Выбрать главу

В противоположность этому Маркс, исходя из труда в его значении элемента, конституирующего человеческое общество и своим развитием определяющего в последней инстанции общественное развитие, принимает в качестве принципа ценности тот фактор, качественная и количественная стороны которого — организация и производительная сила — причинно господствуют над общественной жизнью. Поэтому, основное понятие политической экономии то же, что и основное понятие исторического материализма. Оно должно быть одним и тем же, так как экономическая жизнь есть только часть исторической жизни, и, следовательно, экономическая закономерность должна быть такой же, как и историческая. Поскольку труд в его общественной форме становится мерилом ценности, политическая экономия конституируется как историческая и общественная наука. Вместе с тем, экономическое исследование ограничивается определённой эпохой исторического развития, когда благо становится товаром, т. е. когда труд и право распоряжения им не возводятся сознательно в принцип, регулирующий общественный обмен веществ и общественную власть, но когда этот принцип пролагает себе путь бессознательно и автоматически, как естественное свойство вещей, причём своеобразная фора, которую общественный обмен веществ принимает в обмене, приводит к тому, что труд отдельных лиц лишь постольку приобретает значение, поскольку он является общественным трудом. Общество тем самым распределило необходимое для него количество работы между своими членами и сказало каждому, сколько труда он должен затратить. Но отдельные лица об этом забыли, и лишь впоследствии, в самом общественном процессе, они узнают, какова была их доля.

Итак, закон ценности потому обладает реальностью, и труд потому является принципом ценности, что он есть та общественная связь, которая соединяет разложенное на атомы общество, а не потому, что он является важнейшим техническим фактом. Взяв исходным пунктом общественно-необходимый труд, Маркс создаёт возможность понять внутренний механизм общества, базирующегося на частной собственности и разделении труда. Для него индивидуальное отношение между человеком и благом служит предпосылкой; в обмене выявляется не различие индивидуальных оценок, а равенство исторически определённых производственных отношений; только при наличности этих производственных отношений хозяйственное благо превращается в товар, как в символ, как в вещественное выражение личных отношений, как в носителя общественного труда; и только в качестве символа, выражающего производную тех же производственных отношений, может принимать характер товара и продукт, не являющийся результатом труда.
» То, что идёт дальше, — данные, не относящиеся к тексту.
-- ==== Sys2Proof/Machine/MxeMath.lean ====
section
/-!
DEFINITION. Machine/MxeMath.lean: shapes of tiles (Table 06.2), one streamed row against a stationary operand (R165, R176,
R122), the overflow shift (R204), the checksum compares (R245, R246), Ristretto dot products (R183, R185) and the drain path
(R200 to R202).
-/

namespace Sys2Proof.Machine

open Sys2Proof

/-! ## Shapes -/

/-- Quadrants of a partition code (Table 06.3): 0 NW, 1 NE, 2 SW, 3 SE. -/
def partQuads : Nat → List Nat
  | 0 => [0, 1, 2, 3] | 1 => [0, 2] | 2 => [1, 3] | 3 => [0] | 4 => [1] | 5 => [2] | 6 => [3] | _ => []

/-- Size class of a partition: 0 full, 1 half, 2 quadrant. -/
def partSize : Nat → Nat
  | 0 => 0 | 1 => 1 | 2 => 1 | _ => 2

/-- Mode that has the partition: FULL, HALVES, QUADRANTS (R168). -/
def partMode (p : Nat) : Nat := partSize p

/-- K_t × N_t (Table 06.2). -/
def tileShape (f : Fmt) (p : Nat) : Nat × Nat :=
  match f, partSize p with
  | .n4, 0 => (256, 128) | .n4, 1 => (256, 64) | .n4, _ => (128, 64)
  | .bf16, 0 => (64, 64) | .bf16, 1 => (64, 32) | .bf16, _ => (32, 32)
  | _, 0 => (128, 128) | _, 1 => (128, 64) | _, _ => (64, 64)

/-- Bytes of a stationary operand. -/
def stationaryBytes (f : Fmt) (p : Nat) : Nat := codeBytes f ((tileShape f p).1 * (tileShape f p).2)

/-- Bytes of a streamed row of `n` elements. -/
def rowBytes (f : Fmt) (n : Nat) : Nat := codeBytes f n

/-- k rows of a quadrant's row half, n columns of its column half. -/
def halfK : Fmt → Nat
  | .n4 => 128 | .bf16 => 32 | _ => 64
def halfN : Fmt → Nat
  | .bf16 => 32 | _ => 64

/-- Rows a WEIGHT_MXE tile holds (Table 08.8). -/
def tileRows (f : Fmt) (narrow : Bool) : Nat :=
  match f with
  | .n4 => if narrow then 64 else 32
  | _ => if narrow then 32 else 16

/-- Rows an accumulator set can hold (R189, Table 07.1). -/
def setRows (f : Fmt) (p : Nat) (mmt : Bool) : Nat :=
  let words := match partSize p with | 0 => 16384 | 1 => 8192 | _ => 4096
  words / (if mmt then (tileShape f p).1 else (tileShape f p).2)

/-- G of R174: spacing of passes with new weights. -/
def passGap (p : Nat) : Nat := match partSize p with | 0 => 266 | 1 => 200 | _ => 134

/-- Cycles of a drain read (Table 07.1). -/
def drainRead (p : Nat) : Nat := match partSize p with | 0 => 8 | 1 => 4 | _ => 2

/-! ## Levels -/

/-- Level divided by 2^s, halves to the even integer (R204). -/
def shiftLevel (s : Nat) (v : Int) : Int :=
  let d : Int := (2 ^ s : Nat)
  let q := v / d
  let r := v % d
  if d < 2 * r ∨ (2 * r = d ∧ q % 2 = 1) then q + 1 else q

/-- Streamed code as an integer level, NaN codes as zero. -/
def intOf (f : Fmt) (s : Nat) (c : Nat) : Int := if isNaNCode f c then 0 else shiftLevel s (intLevel f c)

/-- One product of floating formats and whether it marks (R122, R165). -/
def fpProd (f : Fmt) (a b : Nat) : Nat × Bool :=
  if isNaNCode f a || isNaNCode f b then (0, true)
  else
    let p := fpMul (levelFp f a) (levelFp f b)
    if fpIsNaN p then (0, true) else (p, false)

/-- Element (k, n) of a stationary operand. -/
def Weights.at (w : Weights) (f : Fmt) (p k n : Nat) : Nat := codeAt f w.data (k * (tileShape f p).2 + n)

/-- The code an operation multiplies on stationary axis position (stream index i, output index j). -/
def Weights.elem (w : Weights) (f : Fmt) (p : Nat) (mmt : Bool) (i j : Nat) : Nat :=
  if mmt then w.at f p j i else w.at f p i j

/-- Streamed codes of a row, zeros beyond the count. -/
def streamCodes (f : Fmt) (row : List Byte) (cnt n : Nat) : List Nat :=
  (List.range n).map fun i => if i < cnt then codeAt f row i else zeroCode f

/-- Sum of one output over stream positions from `lo` for `len`, with its mark: INT32 for integer formats. -/
def outSum (f : Fmt) (p : Nat) (mmt : Bool) (s : Nat) (w : Weights) (as : List Nat) (j lo len : Nat) : AccWord :=
  let is := (List.range len).map (· + lo)
  if f.isInt then
    let v := is.foldl (fun (a : Int) i => a + intOf f s (as.getD i 0) * intOf f 0 (w.elem f p mmt i j)) 0
    let nan := is.any fun i => isNaNCode f (as.getD i 0) || isNaNCode f (w.elem f p mmt i j)
    { bits := BitVec.ofInt 32 v, nan := nan }
  else
    let r := is.foldl (fun (a : Nat × Bool) i =>
      let (x, m) := fpProd f (as.getD i 0) (w.elem f p mmt i j)
      (fpAdd a.1 x, a.2 || m)) (0, false)
    { bits := BitVec.ofNat 32 r.1, nan := r.2 }

/-- The result row of an operation (R165): `sn` the stream width, `on` the output width. -/
def resultRow (f : Fmt) (p : Nat) (mmt : Bool) (s : Nat) (w : Weights) (as : List Nat) : List AccWord :=
  let (kt, nt) := tileShape f p
  let (sn, on) := if mmt then (nt, kt) else (kt, nt)
  (List.range on).map fun j => outSum f p mmt s w as j 0 sn

/-! ## Checksum compares (R245) -/

/-- Sum entry that the load port holds for stream index `i` over output half `h` (R162, R230, R279): from the tiles' sum
blocks, or computed from the operand when it carries no seal. -/
def Weights.sumOf (w : Weights) (f : Fmt) (p : Nat) (mmt : Bool) (i h : Nat) : Nat :=
  let (kt, _) := tileShape f p
  let hn := if mmt then halfK f else halfN f
  match w.sums with
  | some blocks =>
    let r := tileRows f w.narrow
    if mmt then
      -- checksum row of row half h at column i: col_sum over the tiles of that half
      let tiles := (List.range (kt / r)).filter fun t => t * r / halfK f == h
      if f.isInt then
        unsgn 32 (tiles.foldl (fun (a : Int) t => a + sgn 32 (le (blocks.getD t []) (256 + 4 * i) 4)) 0)
      else fpSumList (tiles.map fun t => le (blocks.getD t []) (256 + 4 * i) 4)
    else le (blocks.getD (i / r) []) (4 * (h * r + i % r)) 4
  | none =>
    let js := (List.range hn).map (· + h * hn)
    if f.isInt then unsgn 32 (js.foldl (fun (a : Int) j => a + intOf f 0 (w.elem f p mmt i j)) 0)
    else fpSumList (js.map fun j => let c := w.elem f p mmt i j; if isNaNCode f c then 0 else levelFp f c)

/-- Magnitude entry of stream index `i` over output half `h`. -/
def Weights.magOf (w : Weights) (f : Fmt) (p : Nat) (mmt : Bool) (i h : Nat) : Nat :=
  let hn := if mmt then halfK f else halfN f
  fpSumList (((List.range hn).map (· + h * hn)).map fun j =>
    let c := w.elem f p mmt i j; if isNaNCode f c then 0 else fpAbs (levelFp f c))

/-- Result of a compare. -/
inductive CheckResult where
  | pass | unchecked | fail
  deriving DecidableEq, Repr

/-- Compare of one quadrant (stream half `sh`, output half `oh`) on a row (R245): `err` is what a fault adds to one tapped
sum. -/
def checkQuad (f : Fmt) (p : Nat) (mmt : Bool) (s : Nat) (w : Weights) (as : List Nat) (sh oh err : Nat) : CheckResult :=
  let hs := if mmt then halfN f else halfK f
  let ho := if mmt then halfK f else halfN f
  let js := (List.range ho).map (· + oh * ho)
  let is := (List.range hs).map (· + sh * hs)
  if f.isInt then
    let t := js.foldl (fun (a : Int) j => a + (outSum f p mmt s w as j (sh * hs) hs).bits.toInt) 0
    let c := is.foldl (fun (a : Int) i => a + intOf f s (as.getD i 0) * sgn 32 (w.sumOf f p mmt i oh)) 0
    if (t + (err : Int) - c) % (2 ^ 32 : Nat) = 0 then .pass else .fail
  else
    let taps := js.map fun j => (outSum f p mmt s w as j (sh * hs) hs).bits.toNat
    let taps := match taps with
      | [] => []
      | x :: xs => (if err = 0 then x else fpAdd x err) :: xs
    let a (i : Nat) : Nat := let c := as.getD i 0; if isNaNCode f c then 0 else levelFp f c
    let sum := fpSumList taps
    let c := is.foldl (fun acc i => fpAdd acc (fpMul (a i) (w.sumOf f p mmt i oh))) 0
    let g := is.foldl (fun acc i => fpAdd acc (fpMul (fpAbs (a i)) (w.magOf f p mmt i oh))) 0
    if fpExp sum = 255 ∨ fpExp c = 255 ∨ fpExp g = 255 then .unchecked
    else if fpLt (fpMul g 0x3A800000) (fpAbs (fpSub sum c)) then .fail else .pass

/-- Halves (stream, output) of quadrant `q` within a partition: NW is row half 0 and column half 0. -/
def quadHalves (p q : Nat) (mmt : Bool) : Nat × Nat :=
  let h := if partSize p = 2 then 0 else q / 2
  let v := if partSize p = 0 then q % 2 else 0
  if mmt then (v, h) else (h, v)

/-! ## Ristretto (R183, R185) -/

/-- Bytes of a 256-element chunk. -/
def chunkBytes (f : Fmt) : Nat := codeBytes f 256

/-- One dot product of K elements: FP32 output and its mark. -/
def dotProduct (f : Fmt) (k : Nat) (xs ws : List Byte) : Nat × Bool :=
  let n := (k + 255) / 256
  let code (bs : List Byte) (c i : Nat) : Nat :=
    if 256 * c + i < k then codeAt f (bs.drop (c * chunkBytes f)) i else zeroCode f
  let inp (c i : Nat) : Nat := if 256 * c + i < k then codeAt f xs (256 * c + i) else zeroCode f
  if f.isInt then
    let v := (List.range n).foldl (fun (a : Int) c =>
      (List.range 256).foldl (fun a i => a + intOf f 0 (inp c i) * intOf f 0 (code ws c i)) a) 0
    let nan := (List.range n).any fun c => (List.range 256).any fun i =>
      isNaNCode f (inp c i) || isNaNCode f (code ws c i)
    (fpOfInt v, nan)
  else
    let r := (List.range n).foldl (fun (a : Nat × Bool) c =>
      let ps := (List.range 256).map fun i => fpProd f (inp c i) (code ws c i)
      (fpAdd a.1 (treeSum fpAdd 0 8 (ps.map (·.1))), a.2 || ps.any (·.2))) (0, false)
    (r.1, r.2)

/-! ## Drain path (R200, R201) -/

/-- A drain descriptor (Table 07.4). -/
structure DrainDesc where
  dest    : Nat
  rounding : Nat
  seqNo   : Nat
  addr    : Nat
  stride  : Nat
  dscale  : Nat
  act     : Nat
  out     : Nat
  deriving DecidableEq, Repr

def DrainDesc.ofBytes (b : List Byte) : DrainDesc :=
  { dest := le b 0 1, rounding := le b 1 1, seqNo := le b 4 4, addr := le b 8 8, stride := le b 16 4
    dscale := le b 24 8, act := le b 32 8, out := le b 40 8 }

/-- Form of a descriptor (R200): destination and rounding codes, and aligned addresses: a scale table to 64 bytes (R116), strides to 64
(Table 07.4), the destination to 64, and what holds FP32 values to 4 (log 156). -/
def DrainDesc.formOk (d : DrainDesc) : Bool :=
  decide (d.dest ≤ 2) && (d.dest != 2 || decide (d.rounding ≤ 1)) && d.stride % 64 == 0 && d.addr % 64 == 0 &&
  d.dscale % 4 == 0 && d.act % 4 == 0 && (d.dest != 0 || d.out % 64 == 0)

/-- Steps 1 to 3 of R201: element `v` with shift `s` and drain scale `dn`. -/
def drainScale (f : Fmt) (v : AccWord) (s dn : Nat) : Nat :=
  let x := if v.nan then fpNaN else if f.isInt then fpOfInt v.bits.toInt else v.bits.toNat
  fpMul (fpMul x (fpOfInt (2 ^ s : Nat))) dn

end Sys2Proof.Machine
end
Мы, таким образом, подошли к возражению Бёма: каким образом продукты природы могут иметь «меновую ценность». Естественные условия, в которых совершается труд, даны обществу, как нечто неизменное; из них, следовательно, нельзя вывести изменения общественных отношений. Изменяется только способ, которым труд достигает господства над этими естественными условиями. Степень, в которой это ему удаётся, определяет степень производительности труда. Изменение производительности касается лишь конкретного труда, создающего потребительные ценности; однако, в то время, как масса продуктов, в которой находит себе воплощение труд, создающий ценность, возрастает или уменьшается, в каждом отдельном экземпляре овеществляется большее или меньшее количество труда, чем раньше. И поскольку какая-нибудь сила природы находится в распоряжении одного лица и даёт ему возможность работать с производительностью большей, чем средняя общественная производительность труда, постольку он в состоянии реализовать некоторую дополнительную прибавочную ценность. Эта сверхценность, будучи капитализирована, представляет собой цену силы природы и того участка земли, с которым она связана. Земля не есть товар; она получает, однако, характер товара в длительном историческом процессе как условие производства товаров. Выражение ценность или цена земли есть лишь иррациональная форма, скрывающая за собой действительные производственные, а, следовательно, ценностные отношения. Земельная собственность не создаёт той части ценности, которая превращается в сверхприбыль, но она позволяет землевладельцу переложить эту сверхприбыль из кармана фабриканта в свой собственный карман. Приписывая дарам природы собственную ценность, Бём впадает в физиократическую иллюзию, будто рента проистекает из природы, а не из общества.